TASK PROMPT:
In the records that follow, the lines from the one containing "DEFINITION. The column" to the one containing "namespace Sys2Proof.Machine", inclusive, are to be given again exactly.

RECORDED DATA:
....................

/-- Element := shadow rounded to its type with RNE; shadow := +0 (R202): the register's bytes, the tower and the flags. -/
def shadowTake (ftz : Bool) (r : Nat × Bytes × Flags) (a : AdjElem) : Nat × Bytes × Flags :=
  let y := convert .f32 (adjType a.ew) .rne 0 ftz (Store.num r.2.1 a.shadow 4)
  (r.1 + y.1 <<< (8 * a.pos), Store.setNum r.2.1 a.shadow 4 0, r.2.2.or y.2)

/-- A load of some pieces of each cell, with the latency lat (R195 to R197, R200, R201). In REV mode the flags of its sums into the
shadow are set with its register, also where a clash drops the word. (Log entry 104: DESIGN CHOICE.) -/
def Ctx.startLoad (c : Ctx) (e : QEntry) (h : Ex) (d : Reg) (lat : Nat) (ps : Nat → Cell → List Piece) : Started :=
  let due := c.now + lat - 1
  let rev : Bool := e.admode == .rev
  let out (p : Piece) : Bool := !rev || (c.towerRegion p.off).isNone
  let elems (n : Nat) (x : Cell) : List AdjElem :=
    if rev then sortElems ((ps n x).flatMap (c.adjElems (x.act h))) else []
  let sums (n : Nat) (x : Cell) : Bytes × Flags := (elems n x).foldl (shadowAdd e.ftz (x.rv d)) (x.tower, .zero)
  let atoms := c.planCells fun n x => c.atomicPlan e n ((elems n x).map (·.shadow)) (sums n x).1
  let reads := c.planCells fun n x =>
    Plan.all (mapFrom (fun r p =>
      c.readPlan e .q0 r n (c.now + p.at_) p.off p.len (if out p then .vreg d p.pos (x.act h) due else .none)) 0 (ps n x))
  c.startPlan (reads.and atoms) fun c' =>
    let c1 := c.noteClash c' e atoms
    .done (if rev then c1.landCells e .q0 due fun n x => (.v n d 0#512 (elemBytes (elems n x)), (sums n x).2) else c1)

/-! The tape (R249 to R252). -/

/-- The lines of a span from ptr of len bytes, one a cycle: the number of the line, its offset, and the first and last
byte of the span in it. -/
def spanLines (ptr len : Nat) : List (Nat × Nat × Nat × Nat) :=
  (List.range 6).filterMap fun k =>
    let line := ptr / 64 * 64 + 64 * k
    if line < ptr + len then some (k, line, Nat.max line ptr, Nat.min (line + 64) (ptr + len)) else none

/-- The writes of a span of bytes, from start + 3 (R251, R308). -/
def Ctx.pushPlan (c : Ctx) (e : QEntry) (n ptr : Nat) (bs : List Byte) : Plan :=
  Plan.all ((spanLines ptr bs.length).map fun s =>
    let part := (bs.drop (s.2.2.1 - ptr)).take (s.2.2.2 - s.2.2.1)
    c.writePlan e .q0 (200 + s.1) n (c.now + 3 + s.1) s.2.1 (wordInLine s.2.2.1 (natOfBytes part))
      (maskInLine s.2.2.1 (2 ^ part.length - 1)))

/-- The bank cycles of a popped span, from the start cycle; its bytes are those of the start cycle (R251). -/
def Ctx.popPlan (c : Ctx) (e : QEntry) (n ptr len : Nat) : Plan :=
  Plan.all ((spanLines ptr len).map fun s => c.readPlan e .q0 (50 + s.1) n (c.now + s.1) s.2.2.1 (s.2.2.2 - s.2.2.1) .none)

/-- A tape record (R250), whose old bytes are put in when its store writes. -/
def recordBytes (p : Piece) (mask : Nat) : List Byte :=
  if p.len = 64 then bytesOfNat 8 (p.off + 2 ^ 23) ++ bytesOfNat 8 mask ++ bytesOfNat 64 0
  else bytesOfNat 8 (p.off + mask * 2 ^ 24) ++ bytesOfNat 8 0

/-- Where the old bytes of record r stand in a span of len bytes from ptr. -/
def oldPlace (ptr len r : Nat) : Nat := if len = 80 then ptr + 16 else ptr + 16 * r + 8

/-- The length of a form's span: one large record, or sixteen small ones. -/
def spanLen (ps : List Piece) : Nat := if ps.length = 1 then 80 else 256

/-- TVAL of TAPE_FULL and TAPE_REFILL (R251). -/
def Ctx.tapeTval (c : Ctx) (len : Nat) : U64 := u64 (c.adj.tapePtr.toNat * 2 ^ 32 + len)
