/-- What a ring update changes in a ring as the changes before it leave it. -/
def Ring.changeTo (r : Ring) (x : Line) : RingChange :=
  let w (k : Nat) : U32 := x.extractLsb' (32 * k) 32
  let slot := (x.extractLsb' 200 8).toNat
  { head := changedTo r.head (w 0), tail := changedTo r.tail (w 1), ttail := changedTo r.ttail (w 2), claimed := changedTo r.claimed (w 3)
    nexttag := changedTo r.nexttag (w 4), hslot := changedTo r.hslot (x.extractLsb' 192 8).toNat
    tag := if r.tag slot = w 5 then none else some (slot, w 5) }

/-- The landings of the ring updates of a ring, in the order in which they are due: each with what it changes. -/
def ringLandings (n m : Nat) : Ring → List (AreaEntry × AreaLine) → List Landing
  | _, [] => []
  | r, x :: xs =>
    let y := r.changeTo x.2.data
    x.1.lands x.2.due (.ringTo n m y x.1.ord) :: ringLandings n m (r.take y x.1.ord) xs

/-- The ring updates among some lines. -/
def Ctx.ringsFrom (c : Ctx) (xs : List (AreaEntry × AreaLine)) : List Landing :=
  (List.range 16).flatMap fun n => (List.range 8).flatMap fun m =>
    let mine := xs.filter fun x => x.2.cell == n && x.2.dest % 8 == 3 && x.2.dest / 2 ^ 8 % 2 ^ 8 == m
    ringLandings n m ((c.cell n).ring m)
      (mine.mergeSort fun x y => decide (x.2.due < y.2.due) || (x.2.due == y.2.due && decide (x.1.ord ≤ y.1.ord)))

/-- A landing that no field of an area can hold: the emptying of a port, a check, and flags alone (R272, R406). -/
def Landing.unheld (l : Landing) : Bool :=
  l.unit == .q3 || match l.write with | .portEmpty _ _ | .checksum _ _ | .flagsOnly => true | _ => false

/-- The captured writes of a context, from its landing records, the payload store and the landing buffer: old is the context as it was
saved, m its context page (R406, R407). -/
def Ctx.landingsFrom (c old : Ctx) (m : Bytes) (sections : Nat → Bytes) : Ctx :=
  let entries := areaUnits.flatMap fun u => (old.areaEntries m u.1 u.2.1).map fun e => (e, u.2.2)
  let lines := entries.flatMap fun e => (e.1.lines sections e.2).map fun l => (e.1, l)
  { c with
    landings := c.landings.filter Landing.unheld ++ entries.flatMap (fun e => e.1.single old sections) ++
      lines.filterMap (fun x => x.2.write.map (x.1.lands x.2.due)) ++ c.ringsFrom lines ++ entries.flatMap (fun e => e.1.flagged)
    towerOps := c.towerOps.filter (fun o => o.unit == .q3 || !o.writes) ++ (mapFrom (fun k x => (k, x)) 0 lines).filterMap fun y => y.2.2.towerOp y.2.1 y.1 }

/-- A context from its panel block (R402). -/
def Ctx.blockFrom (c : Ctx) (m : Bytes) : Ctx :=
  let page := cutBlock m 0 0x10000
  let sections (n : Nat) : Bytes := cutBlock m (0x40000 + 0x880000 * n) 0x880000
  let d := c.pageFrom page
  let d := { d with scratch := cutBlock m 0x10000 0x20000, trapMem := cutBlock m 0x30000 8192 }
  (d.mapCells fun n x => x.restored (sections n)).landingsFrom c page sections

/-- A context from its area (R401, R402). -/
def Ctx.areaFrom (c : Ctx) (area : Bytes) : Ctx := c.blockFrom (cutBlock area (0x10000 + panelBlock * c.index) panelBlock)

/-- FORCED of an area, and its flags (R401). -/
def areaForced (area : Bytes) : Bool := (bitsAt 8 area 7 1).getLsbD 0
def areaFlags (area : Bytes) (n : Nat) : List U32 := (List.range n).map fun f => bitsAt 32 area (0x100 + 4 * f) 4

end Sys2Proof.Machine
end

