-- ==== Sys2Proof/Machine/Jobs.lean ====
section
/-!
DEFINITION. The column engines: jobs from their hand-over to their retirement (R229 to R239, R243, R255, R374), and the
update stage (R236).

A job takes small steps. In each it reads bytes of its card, gathers or spreads some elements, or moves lines into or out of
towers in idle bank cycles; how long it waits between two steps is the device's (R14).
-/

namespace Sys2Proof.Machine

/-! The card (R230 to R236). -/

/-- A number in the card. -/
def Job.num (j : Job) (lo n : Nat) : Nat := natOfBytes ((j.card.drop lo).take n)
/-- A field of CTRL, COMPLETE or TOWER. -/
def Job.ctrl (j : Job) (lo n : Nat) : Nat := j.num 0 8 / 2 ^ lo % 2 ^ n
def Job.done (j : Job) (lo n : Nat) : Nat := j.num 8 8 / 2 ^ lo % 2 ^ n
def Job.tow (j : Job) (lo n : Nat) : Nat := j.num 16 8 / 2 ^ lo % 2 ^ n

/-- The types of the global side and of the towers (R231). -/
def Job.gty (j : Job) : Ty := tyOf (BitVec.ofNat 4 (j.ctrl 0 4))
def Job.tty (j : Job) : Ty := tyOf (BitVec.ofNat 4 (j.ctrl 4 4))
def Job.ftz (j : Job) : Bool := j.ctrl 11 1 == 1
def Job.mode (j : Job) : RMode := (RMode.ofCode (BitVec.ofNat 3 (j.ctrl 8 3))).getD .rne
def Job.dims (j : Job) : Nat := j.ctrl 12 3 + 1
def Job.upd (j : Job) : Bool := j.ctrl 18 1 == 1
def Job.remote (j : Job) : Bool := j.ctrl 19 1 == 1
/-- The scope, and the flag, of the completion action (R237). -/
def Job.scope (j : Job) : BitVec 3 := BitVec.ofNat 3 (j.done 9 3)
def Job.acts (j : Job) : Bool := j.done 8 1 == 1

/-- An extent; the one of a COPY is its length (R368). -/
def Job.extent (j : Job) (k : Nat) : Nat := if j.packet.isSome then j.num 32 8 else j.num (32 + 4 * k) 4
/-- Strides of the GBASE walk and of the GBASE2 walk, in elements. -/
def Job.stride (j : Job) (k : Nat) : Int := intOf true 64 (j.num (64 + 8 * k) 8)
def Job.stride2 (j : Job) (k : Nat) : Int := intOf true 64 (j.num (136 + 8 * k) 8)
def Job.gbase (j : Job) : Nat := j.num 24 8
def Job.gbase2 (j : Job) : Nat := j.num 128 8
def Job.gbase3 (j : Job) : Nat := j.num 200 8
/-- CGATH's table row count (R234). -/
def Job.rows (j : Job) : Int := j.stride2 0

/-- The product of n extents from k on. -/
def Job.product (j : Job) : Nat → Nat → Nat
  | 0, _ => 1
  | n + 1, k => j.extent k * j.product n (k + 1)

/-- The number of elements of the walk. -/
def Job.total (j : Job) : Nat := j.product j.dims 0

/-- The cells of CELLMASK, ascending (R232). -/
def Job.cells (j : Job) : List Nat := (List.range 16).filter fun n => j.tow n 1 == 1
def Job.scatter (j : Job) : Bool := j.tow 16 1 == 1
def Job.toRing (j : Job) : Bool := j.tow 17 1 == 1
def Job.ringNo (j : Job) : Nat := j.tow 18 3
def Job.offset (j : Job) : Nat := j.tow 21 23
/-- Chunk size in bytes, and in elements (R232, R233). -/
def Job.chunkBytes (j : Job) : Nat := 64 * (j.tow 44 12 + 1)
def Job.chunkElems (j : Job) : Nat := j.chunkBytes * 8 / j.tty.width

....................

YOUR SOLUTION:
DEFINITION. The column engines: jobs from their hand-over to their retirement (R229 to R239, R243, R255, R374), and the
update stage (R236).

A job takes small steps. In each it reads bytes of its card, gathers or spreads some elements, or moves lines into or out of
towers in idle bank cycles; how long it waits between two steps is the device's (R14).
-/

namespace Sys2Proof.Machine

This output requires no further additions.